In this problem we use the ColumnarStructure and boolean indexing to create a distance map of the HIV protease dimer. We will use C-beta atoms instead of C-alpha atoms.
from pyspark.sql import SparkSession
from mmtfPyspark.io import mmtfReader
from mmtfPyspark.utils import traverseStructureHierarchy, ColumnarStructure
from mmtfPyspark import structureViewer
import numpy as np
from scipy.spatial.distance import pdist, squareform
import matplotlib.pyplot as plt
spark = SparkSession.builder.appName("Problem-1").getOrCreate()

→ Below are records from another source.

/-- The state of cut1 for the limit x − c (R121). -/
def State.classifyCut1 (s : State) (j : Job) (limit : Count) : Cut1 :=
  if s.firingReached j limit then .none
  else
    match j.cutMode with
    | .length => if reached limit s.floorDatum then .fixed limit none else .none
    | .matched =>
      match greatestPoint (s.cut1Range j limit) with
      | some x => if s.beyondKnown limit then .fixed x.2 (some x.1) else .candidate x.2 (some x.1)
      | none => if s.beyondKnown limit then .none else .seeking

/-- The cut2 floor: cut1 + D_tr while cut1 is CANDIDATE or FIXED, else the earliest cut datum (R121). -/
def State.cut2Floor (s : State) (j : Job) : Cut1 → Count
  | .fixed d _ | .candidate d _ => fwd d j.dTr
  | .none | .seeking => s.floorDatum

/-- The first eligible point at or after the greater of x + c and a floor (R121, R122). -/
def State.afterSplice (s : State) (j : Job) (x floor : Count) : CutTarget :=
  s.firstPoint j (further (fwd x j.clearance) floor)

/-- The planned cut under a REMOVE plan (R121). -/
def SplicePlan.cut (p : SplicePlan) : CutPlan :=
  match p.cut1 with
  | .fixed d n | .candidate d n => { target := .known d n, opens := .remove, replanned := false }
  | .none => { target := p.cut2, opens := .roll, replanned := false }
  | .seeking => { target := .seekingCut1, opens := .remove, replanned := false }

/-- Set a REMOVE plan, and the planned cut it gives. -/
def State.setPlan (s : State) (p : SplicePlan) : State :=
  { s with wnd := { s.wnd with plan := some p, planned := some p.cut } }

/-- A REMOVE plan with its cut1 in a given state: cut2 is found anew. -/
def State.planWith (s : State) (j : Job) (limit lastSplice : Count) (cut1 : Cut1) : State :=
  s.setPlan { limit := limit, lastSplice := lastSplice, cut1 := cut1,
              cut2 := s.afterSplice j lastSplice (s.cut2Floor j cut1) }

/-- A splice at x judged in a ROLL segment without a plan starts one (R121). -/
def State.startPlan (s : State) (j : Job) (x : Count) : State :=
  let limit := back x j.clearance
  s.planWith j limit x (s.classifyCut1 j limit)

/-- A target lies after a datum: further on, or pending. -/
def CutTarget.isAfter (t : CutTarget) (d : Count) : Bool :=
  match t with
  | .known y _ => decide (0 < ahead y d)
  | _ => true

/-- A splice at x judged while a REMOVE plan stands extends its cut2 (R122). -/
def State.extendPlan (s : State) (j : Job) (p : SplicePlan) (x : Count) : State :=
  let y := s.afterSplice j x (s.cut2Floor j p.cut1)
  let moves := match p.cut2 with
    | .known d _ => y.isAfter d
    | _ => true
  if moves then s.setPlan { p with lastSplice := x, cut2 := y }
  else { s with wnd := { s.wnd with plan := some { p with lastSplice := x } } }

/-- A splice at x judged in a LEAD_IN or REMOVE segment extends the planned cut (R122). -/
def State.extendPlanned (s : State) (j : Job) (x : Count) : State :=
  match s.wnd.planned with
  | some c =>
    match c.target with
    | .known p _ =>
      let y := s.afterSplice j x s.floorDatum
      if y.isAfter p then
        { s with wnd := { s.wnd with planned := some { c with target := y, replanned := false } } }
      else s
    | _ => s
  | none => s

Here we download an HIV protease structure with a bound ligand (Nelfinavir).
pdb = mmtfReader.download_full_mmtf_files(["1OHR"])
Structures are represented as keyword-value pairs (tuples):
In this case, we only have one structure, so we can use the first() method to extract the data.
structure = pdb.values().first()
Here we convert an MMTF structure to a columnar structure. By specifying the firstModel flag, we only retrieve data for the first model (this structure has only one model, anyways).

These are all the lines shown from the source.